The white king is on
c3
and the last few moves were
c2-c4 b4xc3 e.p.; Kb3xc3.
Proof:
Either the WK is on b3 (in which case it's white's move and black's last must have produced this position in which the WK is in check twice), or the WK is somewhere else (in which case it's black's move and white's last must have produced this position in which the BK is in check from the WB).
Let's consider these possibilities in order.
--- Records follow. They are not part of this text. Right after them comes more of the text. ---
/-- A tile's rows read again from its absolute weight rows, while its window entry is still ACTIVE for its context, and compared as at every
load, `first` and `second` what the compares of the load and of its one reload find; otherwise the tile is left invalid (R84, R90). -/
def State.reloadTile (s : State) (n : Nat) (t : Tile) (first second : Nat) : Tile × State :=
  if (s.win n t.entry).st = .active ∧ winCtx s.gate.act n t.entry = t.ctx then
    let r := (List.range t.storeRows).foldl
      (fun (acc : Option (List Nat) × State) k =>
        let r := acc.2.readRow n .w (t.row + k)
        (match acc.1, r.1 with
          | some l, some x => some (l ++ [x])
          | _, _ => none, r.2)) (some [], s)
    match r.1 with
    | some l => (t.latch (tileRows t.fmt t.extra l) (if first = 0 then 0 else second), r.2.loadChecked n t.ctx first second)
    | none => ({ t with valid := false }, r.2)
  else ({ t with valid := false }, s)

/-- Both tiles are reloaded, but for a shadow tile whose load is still in progress; `flips` is what the compares find, two for each tile
(R90, R92). -/
def State.reloadTiles (s : State) (n : Nat) (flips : List Nat) : State :=
  let one (t : Option Tile) (s : State) (j : Nat) : Option Tile × State :=
    match t with
    | none => (none, s)
    | some x => let r := s.reloadTile n x (flips.getD (2 * j) 0) (flips.getD (2 * j + 1) 0); (some r.1, r.2)
  let a := one (s.btp n).active s 0
  let b := if (s.btp n).loading then ((s.btp n).shadow, a.2) else one (s.btp n).shadow a.2 1
  b.2.modBtp n fun x => { x with active := a.1, shadow := b.1 }

/-! ### A pass (R72 to R82) -/

/-- Whether a bank was last cleared by another context (06 R159). -/
def BigTop.ownedByOther (b : BigTop) (k ctx : Nat) : Bool :=
  match b.owner k with
  | none => false
  | some c => decide (c ≠ ctx)

/-- Whether a pass without CLEAR meets a bank that a different context last cleared (06 R159). -/
def BigTop.foreign (b : BigTop) (d ctx : Nat) : Bool := !pClear d && b.ownedByOther (pBank d) ctx

/-- Whether a pass without CLEAR meets entries that another format or window position last cleared (R78). -/
def BigTop.mismatched (b : BigTop) (d : Nat) : Bool :=
  !pClear d && (List.range (pRows d)).any fun m => (pEntries d m).any fun e => (List.range 256).any fun n =>
    let a := b.entry (pBank d) e n
    a.owner.isSome && decide (a.wFmt ≠ pWfmt d ∨ a.aFmt ≠ pAfmt d ∨ (windowed (pWfmt d) ∧ a.win ≠ pWinPos d))

/-- The store rows of one Lane row from the `i`-th on, as one number: the first four of a step in the west feed's slot 1, further ones
in slot 2 (06 R143). -/
def State.feedRow (s : State) (n entry row i : Nat) : Nat → Option Nat × State
  | 0 => (some 0, s)
  | k + 1 =>
    let a := s.winRead n entry .a (i / 4 % 2) (row + i)
    let b := a.2.feedRow n entry row (i + 1) k
    match a.1, b.1 with
    | some x, some y => (some (x + 2 ^ 512 * y), b.2)
    | _, _ => (none, b.2)

/-- The activation rows of a pass from row `m0` on; none where one is not delivered (R77). -/
def State.passRowsFrom (s : State) (n entry d m0 k : Nat) : Option (List Nat) × State :=
  let c := if pMode d = 3 then 1 else pAfmt d
  (List.range k).foldl
    (fun acc m =>
      let r := acc.2.feedRow n entry (pArow d + (m0 + m) * pAstride d) 0 (laneRows c)
      (match acc.1, r.1 with
        | some l, some x => some (l ++ [x])
        | _, _ => none, r.2)) (some [], s)

/-- The activation rows of a pass; the first may stand in the west edge's queue (R70). -/
def State.passRows (s : State) (n entry d : Nat) : Option (List Nat) × State :=
  let w := (s.btp n).west
  let r := (s.modBtp n fun b => { b with west := [] }).passRowsFrom n entry d w.length (pRows d - w.length)
  (r.1.map fun l => w ++ l, r.2)

/-- The rows of a pass that waits for its tile fill the west edge's queue, 64 at most (R70). -/
def State.fillWest (s : State) (n : Nat) (q : PassReq) : State :=
  let r := s.passRowsFrom n q.entry q.desc 0 (min 64 (pRows q.desc))
  match r.1 with
  | some l => r.2.modBtp n fun b => { b with west := l }
  | none => r.2

/-- A pass's rows are read and accumulated, its numeric events are counted, and its verdicts are awaited (R71; 02 R43, R47, R50, R66). Under
STRICT_NONFIN a non-finite operand faults the context instead (02 R50). -/
def State.accumulate (s : State) (n : Nat) (q : PassReq) (t : Tile) (again : Bool) : State :=
  let d := q.desc
  let part := some (s.partOf q.ctx)
  let r := if again then s.passRowsFrom n q.entry d 0 (pRows d) else s.passRows n q.entry d
  match r.1 with
  | none => r.2
  | some rows =>
    let nf := passNonfinite d t rows
    let s0 := r.2.tick.bumpBy (pgBtp n) 0x88 part (pRows d * pSlots d)
    if 0 < nf ∧ s.flag (pgSiv n) 0x100 1 then s0.faultCtx q.ctx 0x0D
    else
      let a := (r.2.btp n).runRowsOf d q.ctx t rows s.free
      let checks := (List.range rows.length).flatMap fun m => rowChecks d q.ctx t (rows[m]?.getD 0) s.free m
      (((s0.modBtp n fun b => { (a.1.modBank (pBank d) fun k => { k with checks := k.checks ++ checks }) with before := b.acc }).bumpBy
        (pgBtp n) 0x58 part a.2.1).bumpBy (pgBtp n) 0x40 part a.2.2).bumpBy (pgBtp n) 0x50 part nf

/-- The accumulator entries that a pass uses. -/
def passEntries (d : Nat) : List Nat := (List.range (pRows d)).flatMap (pEntries d)

/-- The pass enters its bank's replay log (R87). A CLEAR drops the passes whose entries it clears all, and the bank's flag where none is
left (log 209). -/
def BankLog.issue (b : BankLog) (q : PassReq) (bad : Bool) : BankLog :=
  let d := q.desc
  let old := if pClear d then b.log.filter fun p => (passEntries p.desc).any fun e => decide (e ∉ passEntries d) else b.log
  let keep := !pClear d || decide (old ≠ [])
  { b with
    log := if old.length < 64 then old ++ [q] else old
    tooMany := (b.tooMany && keep) || decide (64 ≤ old.length)
    flagged := (b.flagged && keep) || bad
    net := b.net && keep
    wsat := b.wsat && keep }

/-- The shadow tile becomes active, its latched words `flip` off those fed; a mismatch of the compare at the SWAP is counted and sets SUSPECT
(R73, R84). SHADOW_TAG and SHADOW_VALID read 0 until the next load (log 210). -/
def State.swapTile (s : State) (n flip ctx : Nat) : State :=
  let part := some (s.partOf ctx)
  let s1 := s.modBtp n fun b =>
    { b with
      active := b.shadow.map fun t => { t with bad := t.bad || decide (flip ≠ 0), latched := Nat.xor t.latched flip }
      shadow := none, loadStarted := false }
  if flip = 0 then s1 else (((s1.bump (pgBtp n) 0x78 part).raise (pgBtp n) 10 part).setSuspect n).btpFault n 3 8 (some ctx) 0

/-- The load that a pass starts into the shadow bank (R73, R77). -/
def State.startLoad (s : State) (n : Nat) (q : PassReq) : State :=
  let d := q.desc
  s.modBtp n fun b =>
    { b with
      shadow := some
        { tag := pWtag d, fmt := pWfmt d, table := decide (pMode d = 3), row := winBase s.gate.act n q.entry .w + pWrow d
          entry := q.entry, ctx := q.ctx, zpRow := pZpRow d }
      loading := true, loadStarted := true, reloaded := false }

/-- The run that a pass belongs to: its rows since the last start ramp, at its end the ballast rows that fill the ramps of fewer than 32 rows, and
the times of its ramps (R81). A run whose RUN_END pass issues has reached RUN_END (log 211). -/
def State.countRun (s : State) (n : Nat) (q : PassReq) : State :=
  let d := q.desc
  let starts := decide ((s.btp n).inRun = false ∨ (s.btp n).runRows = 0)
  let k := pRows d * pSlots d
  let rows := (if (s.btp n).inRun then (s.btp n).runRows else 0) + k
  let t := s.sdl.ref
  let stopAt := t + paceTime ((if starts then 32 else 0) + (k - min 16 k))
  let s1 := s.modBtp n fun b =>
    { b with
      inRun := !pRunEnd d, runRows := if pRunEnd d then 0 else rows, issued := true
      ramps := (b.ramps.filter fun r => decide (t < r.2)) ++ (if starts then [(t, t + paceTime 32)] else []) ++
        (if pRunEnd d then [(stopAt, stopAt + paceTime 32)] else []) }
  if pRunEnd d then s1.bumpBy (pgBtp n) 0x80 (some (s.partOf q.ctx)) (32 - rows) else s1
Suppose the WK is on b3. There's no possible last black move that can have created both checks on the WK, so this isn't possible.
Therefore
the WK is not on b3 and black is in check right now. If white's last move was with the bishop then it was along the a4-d1 diagonal and black was already in check, which is impossible. So white's last move was with the king, and before that move black was not in check. So white has just moved his king from b3.
Now,
If that move wasn't a capture then we have exactly the same position we just ruled out. So the WK has just moved from b3, necessarily to a3 or c3 since the other squares adjacent to b3 are either occupied or attacked, capturing a black piece. On a3 or c3 that piece can't be obstructing either of the two checks the WK is in, so it must have moved from somewhere that did.
This is no good yet, because
we need black's last move to have created two checks, so black's move must also have removed a white piece that was blocking a check, without recreating that block. There's only one way to do that! Black must have made a capture en passant, and there's only one possible such capture.